When I brought my topic up to Anna Thomas, my history teacher and advisor. she told me how she learned about it. “I didn’t really learn about it in school. When I was 12 my family took a trip to Berlin and we went to the Holocaust memorial and we saw some museums. I knew it existed before then but that’s when I learned about it more deeply,” she said. This made me realize that it’s not just schools today that don’t teach about it; schools in the past did not either.

More than 32 states don’t have legislation requiring schools to teach kids about the Holocaust and only five of the states that do have legislation passed the laws before 2017.

This means that not just students around me but many adults don’t know about the Holocaust. While I was talking with a 6th grader at St. John’s, she told me that all she really knew was that it was about antisemitism, and it doesn’t get much better. Another classmate said that all she pretty much knew was that it was run by Hitler and was really bad. I can’t blame them — they were never really told anything about it. They never learned in school and no one offered to tell them about it. I asked another student her opinion on learning about the Holocaust and she said that she thinks that it’s good to learn about everything in history, including the Holocaust.

I wanted to make sure that it wasn’t just me who thought this way, so I asked another Jewish girl in my grade. She says that although she really wants to learn about it in school she just thinks that people won’t take it seriously. If we do take a class on it, she thinks that the teachers should make sure that it is taken seriously by all students. Although some students may joke about it, it is more important that they know about it.

According to Axios, antisemitic hate crimes are trending higher this year and could pass 2021 numbers. You never know – the people around me could contribute to those numbers and we certainly don’t want them to rise. There have been more than 3,697 incidents of assault, harassment and vandalism in just the US since 1979. Those are only the big ones that we know about. There have been hundreds of other antisemitic crimes that have just not been reported.

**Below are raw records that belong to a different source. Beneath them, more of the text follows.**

theorem modPort (s : State) (p : Port) (f : PortState → PortState)
    (hf : ∀ x, StagingKept x (f x) := by exact fun _ => ⟨rfl, rfl⟩) : RecordsKept s (s.modPort p f) where
  refs := refs_modPort s p f
  stores := stores_modPort s p f
  staging q := by
    rw [port_modPort]
    split
    · next hq =>
      subst hq
      exact hf _
    · exact stagingKept_refl _
  engine := .inl (engine_modPort s p f)

theorem raiseAll (f : Flag) (s : State) : RecordsKept s (raiseAll f s) :=
  ⟨rfl, rfl, fun p => by rw [port_raiseAll]; exact ⟨rfl, rfl⟩, .inl rfl⟩

end RecordsKept

/-! ## The arbiter, answers and the end of an operation -/

theorem engine_grantTo (q : Requester) (n : Nat) (s : State) :
    (grantTo q n s).engine = s.engine ∨ AtGrant (grantTo q n s).engine := by
  unfold grantTo
  split
  · split
    · exact .inr (.granted _)
    · exact .inl rfl
  · exact .inr .slice

theorem recordsKept_grantTo (q : Requester) (n : Nat) (s : State) : RecordsKept s (grantTo q n s) :=
  ⟨refs_grantTo q n s, stores_grantTo q n s, fun p => (port_grantTo q n s p).staging, engine_grantTo q n s⟩

theorem recordsKept_arbitrate (s : State) : RecordsKept s (arbitrate s) := by
  unfold arbitrate
  split
  · exact .refl s
  · split
    · exact recordsKept_grantTo _ _ s
    · exact .refl s

theorem recordsKept_arbiter (s : State) (a : Arbiter) : RecordsKept s { s with arbiter := a } :=
  ⟨rfl, rfl, fun p => by rw [port_set_arbiter]; exact stagingKept_refl _, .inl rfl⟩

theorem recordsKept_free (s : State) : RecordsKept s { s with engine := none } :=
  ⟨rfl, rfl, fun p => by rw [port_set_engine]; exact stagingKept_refl _, .inr .free⟩

theorem recordsKept_burstDecision (p : Port) (s : State) : RecordsKept s (burstDecision p s) := by
  unfold burstDecision passOn
  split
  · exact recordsKept_grantTo _ _ s
  · exact (recordsKept_arbiter s _).trans (recordsKept_arbitrate _)

theorem recordsKept_answered (s : State) (p : Port) (r : Request) (rep : Reply) :
    RecordsKept s (s.answered p r rep) :=
  (RecordsKept.modPort s p _ (stagingKept_answerPlaces r rep)).trans (recordsKept_arbitrate _)

theorem recordsKept_finishOperation (c : Caller) (rep : Reply) (s : State) :
    RecordsKept s (finishOperation c rep s) := by
  unfold finishOperation
  refine (recordsKept_free s).trans (RecordsKept.trans ?_ (recordsKept_burstDecision c.port _))
  split
  · exact .refl _
  · exact .modPort _ _ _ (stagingKept_answerPlaces _ _)

/-- The end of an operation leaves the engine free or at the next grant (R147, R150). -/
theorem atGrant_finishOperation (c : Caller) (rep : Reply) (s : State) : AtGrant (finishOperation c rep s).engine := by
  unfold finishOperation
  rcases (recordsKept_burstDecision c.port _).engine with h | h
  · rw [h]
    split
    · exact .free
    · rw [engine_modPort]
      exact .free
  · exact h

/-- Owner work does to the records what the owner block does. -/
theorem recordsKept_serveOwner {code : RequestCode} {p : Port} {s : State}
    {take : ByteOrder → List Octet → State → Reply × State} (h : ∀ o b, RecordsKept s (take o b s).2) :
    RecordsKept s (serveOwner code p take s) := by
  unfold serveOwner
  split
  · split
    · exact (h _ _).trans (recordsKept_answered _ _ _ _)
    · exact .refl s
  · exact .refl s

/-! ## The line -/

theorem recordsKept_onLine {f : State → State} {s : State} (h : RecordsKept s (f s)) : RecordsKept s (onLine f s) := by
  unfold onLine
  split
  · exact .refl s
  · exact h
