-- ==== Sys2Proof/Machine/Step.lean ====
section
/-! DEFINITION. One step of the machine, and the state in which a word of the opcode table is the next thing performed. -/

namespace Sys2Proof.Machine

/-- One step: the next event of the outside, or the engine's step operation. -/
def step (s : State) : Host.Outcome State Fault Refusal := turn s

/-- `s` with the word placed where the next step finds it (log 17). -/
def State.withFetchWord (s : State) (nbits w : Nat) : State := placeWord nbits w s

end Sys2Proof.Machine
end

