-- ==== Sys2Proof/Machine/Codec.lean ====
section
/-! DEFINITION. The two functions the block computes, on whole sequences: `enc` (41_encoder.md R101) and `dec`
(42_decoder.md R130). They speak of lists only, of no buffer and no sequencer. -/

namespace Sys2Proof.Machine

/-- The 6 characters of a pair group: the five letters in order with the hyphen at offset `HYPHEN_SLOT` (30_encoding.md R64). -/
def pairGroup (cfg : Config) (c : Checksum) (b0 b1 : Byte) : List Byte :=
  let letters := [vowel (highIndex c (hiField b0)), dataCons (midField b0), vowel (lowIndex c (loField b0)),
    dataCons (upperNibble b1), dataCons (lowerNibble b1)]
  letters.take cfg.hyphenSlot.offset ++ [hyphen] ++ letters.drop cfg.hyphenSlot.offset

/-- The 3 letters of a byte tail (R67). -/
def byteTail (c : Checksum) (b0 : Byte) : List Byte :=
  [vowel (highIndex c (hiField b0)), dataCons (midField b0), vowel (lowIndex c (loField b0))]

/-- The 3 letters of a checksum tail (R68). -/
def checksumTail (c : Checksum) : List Byte := [vowel (tailHighIndex c), cons 16, vowel (tailLowIndex c)]

/-- Pair groups and tail of a byte sequence, from checksum `c` on (R101 (2) and (3)). -/
def encFrom (cfg : Config) (c : Checksum) : List Byte → List Byte
  | b0 :: b1 :: rest => pairGroup cfg c b0 b1 ++ encFrom cfg (ckUpd c b0 b1) rest
  | [b0] => byteTail c b0
  | [] => checksumTail c

/-- `enc(B)` (R101). -/
def enc (cfg : Config) (bytes : List Byte) : List Byte :=
  [delimiter] ++ encFrom cfg ckInit bytes ++ [delimiter]

/-- The checksum after all pairs of a byte sequence, from `c` on: `c_KT` of 40_checksum.md R95. -/
def checksumFrom (c : Checksum) : List Byte → Checksum
  | b0 :: b1 :: rest => checksumFrom (ckUpd c b0 b1) rest
  | _ => c

/-- `c_k` of R95: the checksum after the first `k` pairs. -/
def checksumAt (bytes : List Byte) (k : Nat) : Checksum := checksumFrom ckInit (bytes.take (2 * k))

/-- The five classes of slots (30_encoding.md R63): vowel, data consonant, tail middle, hyphen, frame delimiter. -/
inductive SlotClass where
  | v
  | d
  | m
  | h
  | x
  deriving DecidableEq, Repr

/-- The class of offset `a` in a string of length `len` (R62, R64, R67, R68). -/
def slotClass (cfg : Config) (len a : Nat) : SlotClass :=
  let kt := (len - 5) / 6
  if a = 0 ∨ a = len - 1 then .x
  else if groupStart kt ≤ a then (if a = groupStart kt + 1 then .m else .v)
  else
    let j := (a - 1) % 6
    if j = cfg.hyphenSlot.offset then .h else if j = letterOffset cfg 0 ∨ j = letterOffset cfg 2 then .v else .d

/-- The codes the decoder accepts in a slot of the class (R63). -/
def slotAccepts (cls : SlotClass) (c : Byte) : Prop :=
  match cls with
  | .v => (vidx c).isSome
  | .d => (didx c).isSome
  | .m => (midx c).isSome
  | .h => True
  | .x => c = delimiter

/-- The codes the encoder writes in a slot of the class (R63): the same, and the hyphen in its slot. -/
def slotWrites (cls : SlotClass) (c : Byte) : Prop :=
  match cls with
  | .h => c = hyphen
  | .v => (vidx c).isSome
  | .d => (didx c).isSome
  | .m => (midx c).isSome
  | .x => c = delimiter

/-- The pair group at offset `p`, given its six characters: the lookups of the five letters in string order, then the
field pass (R127, R132). -/
def decPair (cfg : Config) (c : Checksum) (p : Nat) (chars : List Byte) : Except Failure (Byte × Byte) := do
  let letter := fun j => chars.getD (letterOffset cfg j) 0
  let i0 ← vowelOf (p + letterOffset cfg 0) (letter 0)
  let i1 ← dataOf (p + letterOffset cfg 1) (letter 1)
  let i2 ← vowelOf (p + letterOffset cfg 2) (letter 2)
  let i3 ← dataOf (p + letterOffset cfg 3) (letter 3)
  let i4 ← dataOf (p + letterOffset cfg 4) (letter 4)
  let b0 ← assembleOf c i0 i1 i2 (p + letterOffset cfg 0) (p + letterOffset cfg 2)
  .ok (b0, joinNibbles i3 i4)

/-- The tail at offset `t` (R128). -/
def decTail (c : Checksum) (t : Nat) (ch0 ch1 ch2 : Byte) : Except Failure (Option Byte) := do
  let i0 ← vowelOf t ch0
  let i1 ← middleOf (t + 1) ch1
  let i2 ← vowelOf (t + 2) ch2
  tailOf c t i0 i1 i2

/-- Pair groups, tail and closing delimiter from offset `p` on. (The last case is for lengths that the length check of
`dec` has turned away.) -/
def decFrom (cfg : Config) (c : Checksum) (p : Nat) : List Byte → Except Failure (List Byte)
  | [t0, t1, t2, _] => do
    let last ← decTail c p t0 t1 t2
    .ok last.toList
  | a0 :: a1 :: a2 :: a3 :: a4 :: a5 :: rest => do
    let b ← decPair cfg c p [a0, a1, a2, a3, a4, a5]
    let more ← decFrom cfg (ckUpd c b.1 b.2) (p + 6) rest
    .ok (b.1 :: b.2 :: more)
  | _ => .error (.invalidLength, p)

/-- `dec(S)` (R130), in the order of checks of R132. -/
def dec (cfg : Config) (chars : List Byte) : Except Failure (List Byte) :=
  if chars.length % 6 ≠ 5 then .error (.invalidLength, chars.length)
  else if chars.head? ≠ some delimiter then .error (.invalidFraming, 0)
  else if chars.getLast? ≠ some delimiter then .error (.invalidFraming, chars.length - 1)
  else decFrom cfg ckInit 1 chars.tail

end Sys2Proof.Machine
end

If schools start to teach more on the Holocaust and Judaism it could prevent further antisemitism. Even though I am just a small girl at a small school, I know that I, I know that we could make a difference. Because it was said “Never again” but who will be here to stand ground in the future? Like I said, it’s not about what people around me don’t know, but what they should know. Though how would they know… If they never learned?